Friday, December 03, 2010

Disaster




'I hate you, I hate everything about you, I hate your smile, I hate your laugh, I hate what you make me do, and I hate how you make me feel.' These words were just the beginning, of what would become a tirade of epic length, and proportion, launched at me like a heat seeking missile at an invading jet fighter that has invaded enemy airspace. I say 'at me' but that isn't exactly true (or maybe it is). These words could have been aimed in my direction, or I could have just been handed a letter written by a friend's (so to be ex) girlfriend. That is for me to know, and for you to find out (if you care), and I can't give all my secrets away. After all, they are all just my secrets, but a lot of other people's secrets as well, and I don't have their permission to give them away.
Either way, back to the tirade. After that opening salvo, things got much more interesting, and in spite of everything, quite poetic. 'You make my voice shake when I talk about you. People understand, without knowing you, or our history, what you do to me. They listen, but they don't actually have to hear WHAT I am saying, they can tell by the catch in my voice when I say you name aloud the effect you have on me. You make me wonder about the meaning of life, about the meaning of MY life, about why I am here, and about why you are here with me. I sometimes wonder if you are here on this planet for the sole purpose of enslaving me. I wonder is maybe I was put on Earth for the sole purpose of being your victim.

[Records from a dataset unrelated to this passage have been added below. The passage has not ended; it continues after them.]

-- ==== Sys2Proof/Machine/StartUp.lean ====
section
/-! DEFINITION. Machine/StartUp.lean: the store, SAVE, resets and start-up (chapter 10). -/

namespace Sys2Proof.Machine

/-- The store is valid: its check word holds the check word of its image (R170). -/
def Nv.valid (n : Nv) : Bool := n.check == some n.image.check

/-- The image a start loads: the stored one if the store is valid, else the defaults (R172 step 2). -/
def Nv.loaded (n : Nv) : Image := if n.valid then n.image else defaultImage

/-- A reset keeps the store (R170), and ends a write: the check word stays erased and the image is partly written
(R171, log 7). -/
def Nv.cutOff (n : Nv) : Nv :=
  match n.writing with
  | none => n
  | some _ => { n with image := Config.tornImage n.writes, check := none, writing := none }

/-- The level of a fault input among the sampled pins (R98). -/
def faultInput (pins : StartPins) : FeedId → Level
  | 0 => pins.flt0
  | 1 => pins.flt1
  | 2 => pins.flt2
  | 3 => pins.flt3

/-- The state a district starts in (R8). -/
def startState (autostart : Bool) (ds : DistrictSet) : DState :=
  if autostart ∧ ds.kind ≠ .unused then .dark else .off

/-- The start-up sequence when reset ends, up to the append of POWER-UP (R172 steps 1 to 3). -/
def State.cleared (s : State) (pins : StartPins) : State :=
  let nv := s.nv.cutOff
  let image := nv.loaded
  { pending := s.pending
    inReset := false
    now := 0
    autostart := pins.autost
    districts := image.districts.map (fun ds => resetDistrict (startState pins.autost ds))
    feeds := Vector.ofFn (fun (f : FeedId) => resetFeed (faultInput pins f) (image.feed f).debounce)
    pendingImage := image
    activeImage := image
    chainApplyWaiting := false
    snapshot := resetHeader
    ring := resetRing
    ports :=
      { a := resetPort (roleOfStraps pins.roleA)
        b := resetPort (roleOfStraps pins.roleB)
        c := resetPort (roleOfStraps pins.roleC) }
    nv := nv }

/-- The value of POWER-UP: the roles of A, B and C and the AUTOSTART strap (R165). -/
def State.powerUpValue (s : State) : Nat :=
  roleCode s.ports.a.role + 4 * roleCode s.ports.b.role + 16 * roleCode s.ports.c.role + 64 * bit s.autostart

/-- A start (R172): every block at its reset values and POWER-UP appended; `pin` is set for RESET-PIN. R165 names bits 0
and 1 of its detail and bits 0 to 6 of its value; the others are 0 (DESIGN CHOICE, log 27). -/
def State.startUp (s : State) (pin : Bool) (pins : StartPins) : State :=
  let t := s.cleared pins
  t.post { kind := .powerUp, subject := .nothing, origin := .device,
           detail := byteOf (bit pin + 2 * bit (!t.nv.valid)), value := halfOf t.powerUpValue }

/-- POWER_ON (R172). -/
def execPowerOn (pins : StartPins) (s : State) : Host.Outcome State Fault Refusal := .next (s.startUp false pins)

/-- RESET_PIN (R172). -/
def execResetPin (pins : StartPins) (s : State) : Host.Outcome State Fault Refusal := .next (s.startUp true pins)

/-- A port in reset: its frame is lost, its response stops, TX is released (R159). -/
def PortRecord.silenced (q : PortRecord) : PortRecord :=
  { q with reception := .hunt, interByte := none, disturbed := false, request := none, response := none }

/-- RESET_ASSERTED (R159, R171, R172): the outputs go low or are released, frames and responses are lost, and a
write ends. The records wait for the start that resets them (log 8). -/
def execResetAsserted (s : State) : Host.Outcome State Fault Refusal :=
  .next { s with inReset := true, ports := s.ports.map PortRecord.silenced, nv := s.nv.cutOff }

/-- SAVE at its owner (R171 steps 1 to 4): refused while writing, else the active image is captured, the check word
erased and the write begun. -/
def State.saveStarts (p : Port) (s : State) : State × Reply :=
  match s.nv.writing with
  | some _ => (s, { status := .refusedBusy, data := [] })
  | none =>
    ({ s with nv :=
        { image := s.nv.image, check := none
          writing := some { origin := p, capture := s.activeImage, check := s.activeImage.check,
                            remaining := Config.storeWriteMs }
          writes := s.nv.writes + 1 } }, Reply.ok [])

/-- SAVE (R171). -/
def execSave (p : Port) (s : State) : Host.Outcome State Fault Refusal :=
  .next (s.serve (.save p) (State.saveStarts p))

/-- The write ends (R171 step 5): valid with the new image and STORE-SAVED, or erased again and STORE-FAILED. -/
def State.writeEnds (s : State) (matched : Bool) : State :=
  match s.nv.writing with
  | none => s
  | some w =>
    let nv : Nv :=
      { image := if matched then w.capture else Config.tornImage s.nv.writes
        check := if matched then some w.check else none
        writing := none
        writes := s.nv.writes }
    { s with nv := nv }.post
      { kind := if matched then .storeSaved else .storeFailed, subject := .nothing, origin := .port w.origin,
        detail := 0, value := w.check }

/-- STORE_WRITE_END (R171). -/
def execStoreWriteEnd (matched : Bool) (s : State) : Host.Outcome State Fault Refusal :=
  .next (s.whenRunning (fun s => s.writeEnds matched))

end Sys2Proof.Machine
end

You make me shake. You make me wonder how anyone, anyhow, or anywhere could possibly think they have a grasp on reality. You are a dream and a nightmare rolled into one, wonderfully awful package. I wax poetic about you and yours to people who actually know you, but just don't see what I see in you. They shrug their shoulders at my declamations, and make me wonder if perhaps I have lost my fucking mind. I sometimes envision pushing you down a flight of stairs, just to see how your fall would make me feel. You make me want to board a tramp steamer to Norway, and toss my identity over the side as I sail far, far, away from you.'
'I almost did, I had a place booked on a plane to anywhere but here, I had a whole new life, without you, planned out to the finest detail.' Then you called, and asked for the recipe for my mother's apple pie, and I cancelled it all. I hate you for that with the type of passion than an Ottoman emperor reserves for only the most prized member of his seraglio. I tried blaming my friends for not taking me outside, and beating some sense into me, but they told me I am an adult (despite the overwhelming mountain of evidence to the contrary), and I could "take care of myself." I came very close to "taking care of myself" with the strong desire that maybe, just maybe you would have felt some sort of guilt if I had. I now know that you are incapable of feeling guilt. I am not sure what you are capable of feeling, or if you are capable of feeling anything at all.'
Not a lot one can do when faced with this sort of organized assault upon one's self, but sit there and hope that you are going to be able to salvage some small amount of self respect. I mean Hallmark does not make a card for this kind of thing. Nor should they, this should be an experience that is unique to you, and you alone. If you are lucky, the lashing you are receiving will be written down, placed into a plain envelope, and slid under your door at some bizarre time of the night (while you are dead asleep). Tirades are all well and good if they are heated and short, but a true 'dressing down' should be done in writing. That way you can re-read it over and over again to see if you truly deserved it or not. If you survive it, you will probably (hopefully) be a better person, but survival is the first step. You really have no one to blame but yourself, and that is the point. They want you to blame yourself. That is what the tirade (in many ways) is designed to do, get you to blame yourself. It is a very effective tool in the wars that we wage against each other, and people have been doing it for centuries.
Not that that makes you feel any better, you sit there reading those carefully written lines with an ever growing sense of dread, maybe you let out a nervous chuckle, but that is just for show. A well written, carefully planned 'dressing down' is a dismantling, and if done properly leaves you shaking for days. Both for the now damaged sense of self you possess, and for the person wielding the sledgehammer against that sense of self. Because, at the end of the day, you understand that a reply is necessary, and in polite society (of which you claim to be a member) is expected, and you have just been 'put on the clock' as it were. And like most things in life, the timing of answering a tirade is critical. Good luck, you are going to need it.